theorem RegisterFile.reg8_with_flags (rf : RegisterFile) (f : Flags) :
    ({ rf with flags := f } : RegisterFile).reg8 r = rf.reg8 r := by
  cases r <;> rfl

/-- ADD reads no flag: whatever they were, it leaves the same state (R122). -/
theorem addToA_false_with_flags (f : Flags) :
    addToA r false { s with rf := { s.rf with flags := f } } = addToA r false s := by
  rw [addToA_eq, addToA_eq, RegisterFile.reg8_with_flags]
  rfl

/-- With C clear, ADC is ADD (R123). -/
theorem addToA_true_of_carry_clear (hc : s.rf.flags.c = false) : addToA r true s = addToA r false s := by
  simp only [addToA, add8_true_of_carry_clear _ _ hc]

/-- R122's result and flags: with no carry-in the sum is below 512, and so 0 modulo 256 only at 0 and 256. -/
theorem exec_add_eq :
    let sum := s.rf.a.toNat + (s.rf.reg8 r).toNat
    exec (Instruction.add r).toInstr s =
      .next (aluA s (BitVec.ofNat 8 sum) (decide (sum = 0 ∨ sum = 256)) false
        (decide (s.rf.a.toNat % 16 + (s.rf.reg8 r).toNat % 16 > 0xF)) (decide (sum > 255))) := by
  intro sum
  have hlt : sum < 256 + 256 := Nat.add_lt_add s.rf.a.isLt (s.rf.reg8 r).isLt
  have hzero : (sum = 0 ∨ sum = 256) ↔ sum % 256 = 0 := by omega
  rw [exec_toInstr_add, addToA_eq, carryIn_false, decide_eq_decide.mpr hzero]
  rfl

/-- R123's result and flags: the carry-in is the old carry. -/
theorem exec_adc_eq :
    let cin := if s.rf.flags.c then 1 else 0
    let sum := s.rf.a.toNat + (s.rf.reg8 r).toNat + cin
    exec (Instruction.adc r).toInstr s =
      .next (aluA s (BitVec.ofNat 8 sum) (decide (sum % 256 = 0)) false
        (decide (s.rf.a.toNat % 16 + (s.rf.reg8 r).toNat % 16 + cin > 0xF)) (decide (sum > 255))) := by
  intro cin sum
  rw [exec_toInstr_adc, addToA_eq, carryIn_true]

end AddToA

/-! ## The statements of the family -/

/-- Settles O4: the laws of add8 with its carry-in written out, and the independence of half-carry and carry. -/
theorem add8ResultAndFlags : Obligations.Add8ResultAndFlags := by
  refine ⟨fun f x y u => ?_, exists_add8_flags_h_c⟩
  rw [← carryIn_eq_ite]
  exact ⟨add8_value_toNat .., add8_flags_z_iff_mod .., add8_flags_n .., add8_flags_h_iff .., add8_flags_c_iff ..⟩

/-- Settles O6: the same laws at the two carry-ins, the old C and 0, then sub8 and the zero law of each primitive. -/
theorem eightBitFamilyLaws : Obligations.EightBitFamilyLaws := by
  refine ⟨fun f x y => ?_, fun x y => ⟨sub8_value_toNat .., ?_⟩, add8_flags_z, sub8_flags_z, add16_flags_z⟩
  · exact ⟨add8_value_toNat .., add8_flags_c_iff .., add8_flags_h_iff ..,
      add8_value_toNat .., add8_flags_c_iff .., add8_flags_h_iff ..⟩
  · rw [sub8_flags_c, decide_eq_true_iff]

/-- Settles O10: the general law, its doubling case, the flags ADD does not read, the words and the rule's example. -/
theorem addRegisterToA : Obligations.AddRegisterToA := by
  refine ⟨exec_add_eq, addToA_self (u := false), fun r s carry => ?_, by decide, fun s ha hb => ?_⟩
  · refine ⟨_, (exec_toInstr_add r s).trans rfl, ?_⟩
    rw [exec_toInstr_add, addToA_false_with_flags]
    rfl
  · have h := exec_add_eq .b s
    simp only [RegisterFile.reg8, ha, hb] at h
    exact h

/-- Settles O11: the general law, its doubling case, the operand 0xFF with carry, the carry clear, the words and the rule's
example. -/
theorem addWithCarryToA : Obligations.AddWithCarryToA := by
  refine ⟨exec_adc_eq, fun s => ?_, fun r s t hc hr ht => ?_, fun r s hc => ?_, by decide, fun s ha hb hc => ?_⟩
  · rw [← carryIn_true]
    exact addToA_self s true
  · obtain rfl := addToA_next ((exec_toInstr_adc r s).symm.trans ht)
    rw [hr]
    refine ⟨add8_ff_with_carry_flags_c _ hc, fun ha => ?_⟩
    rw [ha, add8_zero_ff_with_carry hc]
    exact ⟨rfl, rfl, rfl⟩
  · rw [exec_toInstr_adc, exec_toInstr_add, addToA_true_of_carry_clear _ _ hc]
  · have h := exec_adc_eq .c s
    simp only [RegisterFile.reg8, ha, hb, hc] at h
    exact h

end Sys2Proof.Machine
end

section
/-! PROOFS. The 16-bit ALU family (42_alu16.md): add16's result and flags as numbers (R140, R142), then what ADDHL does to a
state, with the doubling of HL (R141). -/

namespace Sys2Proof.Machine

open Sys2Proof.Safety

/-! ## A pair's value by its bytes -/

theorem joinBytes_toNat_mod (x y : Byte) : (joinBytes x y).toNat % 256 = y.toNat := by
  rw [joinBytes_toNat, Nat.mul_add_mod, Nat.mod_eq_of_lt y.isLt]

/-- The top bit of a pair is the top bit of its high byte (R26). -/
theorem joinBytes_getLsbD_15 (x y : Byte) : (joinBytes x y).getLsbD 15 = x.getLsbD 7 :=
  BitVec.getLsbD_append

/-! ## add16: result and flags -/

section Add16

variable (x y : Word)

theorem add16_value_toNat : (add16 x y).value.toNat = (x.toNat + y.toNat) % 65536 :=
  BitVec.toNat_ofNat ..

theorem highHalf_add16_value :
    highHalf (add16 x y).value = BitVec.ofNat 8 ((x.toNat + y.toNat) % 65536 / 256) := by
  rw [highHalf_eq_ofNat, add16_value_toNat]

theorem lowHalf_add16_value : lowHalf (add16 x y).value = BitVec.ofNat 8 ((x.toNat + y.toNat) % 256) := by
  rw [lowHalf_eq_ofNat, add16_value_toNat, Nat.mod_mod_of_dvd _ (by decide)]

theorem add16_flags_z_iff_mod : (add16 x y).flags.z = true ↔ (x.toNat + y.toNat) % 65536 = 0 := by
  rw [add16_flags_z, ← add16_value_toNat, ← BitVec.toNat_inj, BitVec.toNat_zero]

theorem add16_flags_z_eq_decide : (add16 x y).flags.z = decide ((x.toNat + y.toNat) % 65536 = 0) := by
  rw [Bool.eq_iff_iff, decide_eq_true_iff, add16_flags_z_iff_mod]

theorem add16_flags_h_iff : (add16 x y).flags.h = true ↔ x.toNat % 256 + y.toNat % 256 > 0xF := by
  rw [add16_flags_h, decide_eq_true_iff]

theorem add16_flags_c_iff : (add16 x y).flags.c = true ↔ x.toNat + y.toNat > 65535 := by
  rw [add16_flags_c, decide_eq_true_iff]

/-- Half-carry is a test on the low bytes alone: no high byte appears in it (R140, D9). -/
theorem add16_joinBytes_flags_h (hi lo hi' lo' : Byte) :
    (add16 (joinBytes hi lo) (joinBytes hi' lo')).flags.h = decide (lo.toNat + lo'.toNat > 0xF) := by
  rw [add16_flags_h, joinBytes_toNat_mod, joinBytes_toNat_mod]

end Add16

/-! ## ADDHL on a state -/

section AddToHl

variable (s : State)

theorem exec_addhlBc : exec .addhlBc s = addToHl .bc s := rfl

__Directions for this task__: Looking at the records above, which lines contain "then"? Copy those lines.

__Completed exercise__:
    let cin := if s.rf.flags.c then 1 else 0
/-- Settles O6: the same laws at the two carry-ins, the old C and 0, then sub8 and the zero law of each primitive. -/
/-! PROOFS. The 16-bit ALU family (42_alu16.md): add16's result and flags as numbers (R140, R142), then what ADDHL does to a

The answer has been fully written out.